@[simp] theorem withInputs_ctxValid (s : State) (l : List Input) : (s.withInputs l).ctxValid = s.ctxValid := rfl
@[simp] theorem withInputs_nk (s : State) (l : List Input) : (s.withInputs l).nk = s.nk := rfl
@[simp] theorem withInputs_w (s : State) (l : List Input) : (s.withInputs l).w = s.w := rfl
@[simp] theorem withInputs_cv (s : State) (l : List Input) : (s.withInputs l).cv = s.cv := rfl
@[simp] theorem withInputs_mat (s : State) (l : List Input) : (s.withInputs l).mat = s.mat := rfl
@[simp] theorem withInputs_save (s : State) (l : List Input) : (s.withInputs l).save = s.save := rfl
@[simp] theorem withInputs_phase (s : State) (l : List Input) : (s.withInputs l).phase = s.phase := rfl
@[simp] theorem withInputs_cur (s : State) (l : List Input) : (s.withInputs l).cur = s.cur := rfl
@[simp] theorem withInputs_seq (s : State) (l : List Input) : (s.withInputs l).seq = s.seq := rfl
@[simp] theorem withInputs_status (s : State) (l : List Input) : (s.withInputs l).status = s.status := rfl
@[simp] theorem withInputs_mem (s : State) (l : List Input) : (s.withInputs l).mem = s.mem := rfl
@[simp] theorem withInputs_params (s : State) (l : List Input) : (s.withInputs l).params = s.params := rfl
@[simp] theorem withInputs_inputs (s : State) (l : List Input) : (s.withInputs l).inputs = l := rfl
@[simp] theorem withInputs_seen (s : State) (l : List Input) : (s.withInputs l).seen = s.seen := rfl
@[simp] theorem withInputs_draws (s : State) (l : List Input) : (s.withInputs l).draws = s.draws := rfl

@[simp] theorem withSeen_ctxValid (s : State) (l : List Host.Cell) : (s.withSeen l).ctxValid = s.ctxValid := rfl
@[simp] theorem withSeen_nk (s : State) (l : List Host.Cell) : (s.withSeen l).nk = s.nk := rfl
@[simp] theorem withSeen_w (s : State) (l : List Host.Cell) : (s.withSeen l).w = s.w := rfl
@[simp] theorem withSeen_cv (s : State) (l : List Host.Cell) : (s.withSeen l).cv = s.cv := rfl
@[simp] theorem withSeen_mat (s : State) (l : List Host.Cell) : (s.withSeen l).mat = s.mat := rfl
@[simp] theorem withSeen_save (s : State) (l : List Host.Cell) : (s.withSeen l).save = s.save := rfl
@[simp] theorem withSeen_phase (s : State) (l : List Host.Cell) : (s.withSeen l).phase = s.phase := rfl
@[simp] theorem withSeen_cur (s : State) (l : List Host.Cell) : (s.withSeen l).cur = s.cur := rfl
@[simp] theorem withSeen_seq (s : State) (l : List Host.Cell) : (s.withSeen l).seq = s.seq := rfl
@[simp] theorem withSeen_status (s : State) (l : List Host.Cell) : (s.withSeen l).status = s.status := rfl
@[simp] theorem withSeen_mem (s : State) (l : List Host.Cell) : (s.withSeen l).mem = s.mem := rfl
@[simp] theorem withSeen_params (s : State) (l : List Host.Cell) : (s.withSeen l).params = s.params := rfl
@[simp] theorem withSeen_inputs (s : State) (l : List Host.Cell) : (s.withSeen l).inputs = s.inputs := rfl
@[simp] theorem withSeen_seen (s : State) (l : List Host.Cell) : (s.withSeen l).seen = l := rfl
@[simp] theorem withSeen_draws (s : State) (l : List Host.Cell) : (s.withSeen l).draws = s.draws := rfl

@[simp] theorem issued_ctxValid (s : State) (d : Descriptor) : (s.issued d).ctxValid = s.ctxValid := rfl
@[simp] theorem issued_nk (s : State) (d : Descriptor) : (s.issued d).nk = s.nk := rfl
@[simp] theorem issued_w (s : State) (d : Descriptor) : (s.issued d).w = s.w := rfl
@[simp] theorem issued_cv (s : State) (d : Descriptor) : (s.issued d).cv = s.cv := rfl
@[simp] theorem issued_mat (s : State) (d : Descriptor) : (s.issued d).mat = s.mat := rfl
@[simp] theorem issued_save (s : State) (d : Descriptor) : (s.issued d).save = s.save := rfl
@[simp] theorem issued_phase (s : State) (d : Descriptor) : (s.issued d).phase = .busy := rfl
@[simp] theorem issued_cur (s : State) (d : Descriptor) : (s.issued d).cur = d := rfl
@[simp] theorem issued_seq (s : State) (d : Descriptor) : (s.issued d).seq = ⟨0, 0⟩ := rfl
@[simp] theorem issued_status (s : State) (d : Descriptor) : (s.issued d).status = s.status := rfl
@[simp] theorem issued_mem (s : State) (d : Descriptor) : (s.issued d).mem = s.mem := rfl
@[simp] theorem issued_params (s : State) (d : Descriptor) : (s.issued d).params = s.params := rfl
@[simp] theorem issued_inputs (s : State) (d : Descriptor) : (s.issued d).inputs = s.inputs := rfl
@[simp] theorem issued_seen (s : State) (d : Descriptor) : (s.issued d).seen = s.seen := rfl
@[simp] theorem issued_draws (s : State) (d : Descriptor) : (s.issued d).draws = s.draws := rfl

@[simp] theorem complete_ctxValid (s : State) : s.complete.ctxValid = s.ctxValid := rfl
@[simp] theorem complete_nk (s : State) : s.complete.nk = s.nk := rfl
@[simp] theorem complete_w (s : State) : s.complete.w = s.w := rfl
@[simp] theorem complete_cv (s : State) : s.complete.cv = s.cv := rfl
@[simp] theorem complete_mat (s : State) : s.complete.mat = s.mat := rfl
@[simp] theorem complete_save (s : State) : s.complete.save = s.save := rfl
@[simp] theorem complete_phase (s : State) : s.complete.phase = .idle := rfl
@[simp] theorem complete_cur (s : State) : s.complete.cur = s.cur := rfl
@[simp] theorem complete_seq (s : State) : s.complete.seq = s.seq := rfl
@[simp] theorem complete_status (s : State) : s.complete.status = statusByte .ok := rfl
@[simp] theorem complete_mem (s : State) : s.complete.mem = s.mem := rfl
@[simp] theorem complete_params (s : State) : s.complete.params = s.params := rfl
@[simp] theorem complete_inputs (s : State) : s.complete.inputs = s.inputs := rfl
@[simp] theorem complete_seen (s : State) : s.complete.seen = s.seen := rfl
@[simp] theorem complete_draws (s : State) : s.complete.draws = s.draws := rfl

@[simp] theorem retireMat_ctxValid (s : State) : s.retireMat.ctxValid = s.ctxValid := rfl
@[simp] theorem retireMat_nk (s : State) : s.retireMat.nk = s.nk := rfl
@[simp] theorem retireMat_w (s : State) : s.retireMat.w = s.w := rfl
@[simp] theorem retireMat_cv (s : State) : s.retireMat.cv = s.cv := rfl
@[simp] theorem retireMat_mat (s : State) : s.retireMat.mat = freeBlock s.draws := rfl
@[simp] theorem retireMat_save (s : State) : s.retireMat.save = s.save := rfl
@[simp] theorem retireMat_phase (s : State) : s.retireMat.phase = s.phase := rfl
@[simp] theorem retireMat_cur (s : State) : s.retireMat.cur = s.cur := rfl
@[simp] theorem retireMat_seq (s : State) : s.retireMat.seq = s.seq := rfl
@[simp] theorem retireMat_status (s : State) : s.retireMat.status = s.status := rfl
@[simp] theorem retireMat_mem (s : State) : s.retireMat.mem = s.mem := rfl
@[simp] theorem retireMat_params (s : State) : s.retireMat.params = s.params := rfl
@[simp] theorem retireMat_inputs (s : State) : s.retireMat.inputs = s.inputs := rfl
@[simp] theorem retireMat_seen (s : State) : s.retireMat.seen = s.seen := rfl
@[simp] theorem retireMat_draws (s : State) : s.retireMat.draws = s.draws + 16 := rfl

@[simp] theorem loadContext_ctxValid (s : State) (k : KeySize) (x : Schedule) (iv : Block) : (s.loadContext k x iv).ctxValid = true := rfl
@[simp] theorem loadContext_nk (s : State) (k : KeySize) (x : Schedule) (iv : Block) : (s.loadContext k x iv).nk = k := rfl
@[simp] theorem loadContext_w (s : State) (k : KeySize) (x : Schedule) (iv : Block) : (s.loadContext k x iv).w = x := rfl
@[simp] theorem loadContext_cv (s : State) (k : KeySize) (x : Schedule) (iv : Block) : (s.loadContext k x iv).cv = iv := rfl
@[simp] theorem loadContext_mat (s : State) (k : KeySize) (x : Schedule) (iv : Block) : (s.loadContext k x iv).mat = s.mat := rfl
@[simp] theorem loadContext_save (s : State) (k : KeySize) (x : Schedule) (iv : Block) : (s.loadContext k x iv).save = s.save := rfl
@[simp] theorem loadContext_phase (s : State) (k : KeySize) (x : Schedule) (iv : Block) : (s.loadContext k x iv).phase = s.phase := rfl
@[simp] theorem loadContext_cur (s : State) (k : KeySize) (x : Schedule) (iv : Block) : (s.loadContext k x iv).cur = s.cur := rfl
@[simp] theorem loadContext_seq (s : State) (k : KeySize) (x : Schedule) (iv : Block) : (s.loadContext k x iv).seq = s.seq := rfl
@[simp] theorem loadContext_status (s : State) (k : KeySize) (x : Schedule) (iv : Block) : (s.loadContext k x iv).status = s.status := rfl
@[simp] theorem loadContext_mem (s : State) (k : KeySize) (x : Schedule) (iv : Block) : (s.loadContext k x iv).mem = s.mem := rfl
@[simp] theorem loadContext_params (s : State) (k : KeySize) (x : Schedule) (iv : Block) : (s.loadContext k x iv).params = s.params := rfl
@[simp] theorem loadContext_inputs (s : State) (k : KeySize) (x : Schedule) (iv : Block) : (s.loadContext k x iv).inputs = s.inputs := rfl
@[simp] theorem loadContext_seen (s : State) (k : KeySize) (x : Schedule) (iv : Block) : (s.loadContext k x iv).seen = s.seen := rfl
@[simp] theorem loadContext_draws (s : State) (k : KeySize) (x : Schedule) (iv : Block) : (s.loadContext k x iv).draws = s.draws + 240 := rfl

Exercise prompt -> Please print the lines from the start of the records up to and including the line with "(s.withSeen l).ctxValid = s.ctxValid := rfl", copying each one exactly and leaving out the rest.

Exercise result ->
@[simp] theorem withInputs_ctxValid (s : State) (l : List Input) : (s.withInputs l).ctxValid = s.ctxValid := rfl
@[simp] theorem withInputs_nk (s : State) (l : List Input) : (s.withInputs l).nk = s.nk := rfl
@[simp] theorem withInputs_w (s : State) (l : List Input) : (s.withInputs l).w = s.w := rfl
@[simp] theorem withInputs_cv (s : State) (l : List Input) : (s.withInputs l).cv = s.cv := rfl
@[simp] theorem withInputs_mat (s : State) (l : List Input) : (s.withInputs l).mat = s.mat := rfl
@[simp] theorem withInputs_save (s : State) (l : List Input) : (s.withInputs l).save = s.save := rfl
@[simp] theorem withInputs_phase (s : State) (l : List Input) : (s.withInputs l).phase = s.phase := rfl
@[simp] theorem withInputs_cur (s : State) (l : List Input) : (s.withInputs l).cur = s.cur := rfl
@[simp] theorem withInputs_seq (s : State) (l : List Input) : (s.withInputs l).seq = s.seq := rfl
@[simp] theorem withInputs_status (s : State) (l : List Input) : (s.withInputs l).status = s.status := rfl
@[simp] theorem withInputs_mem (s : State) (l : List Input) : (s.withInputs l).mem = s.mem := rfl
@[simp] theorem withInputs_params (s : State) (l : List Input) : (s.withInputs l).params = s.params := rfl
@[simp] theorem withInputs_inputs (s : State) (l : List Input) : (s.withInputs l).inputs = l := rfl
@[simp] theorem withInputs_seen (s : State) (l : List Input) : (s.withInputs l).seen = s.seen := rfl
@[simp] theorem withInputs_draws (s : State) (l : List Input) : (s.withInputs l).draws = s.draws := rfl

@[simp] theorem withSeen_ctxValid (s : State) (l : List Host.Cell) : (s.withSeen l).ctxValid = s.ctxValid := rfl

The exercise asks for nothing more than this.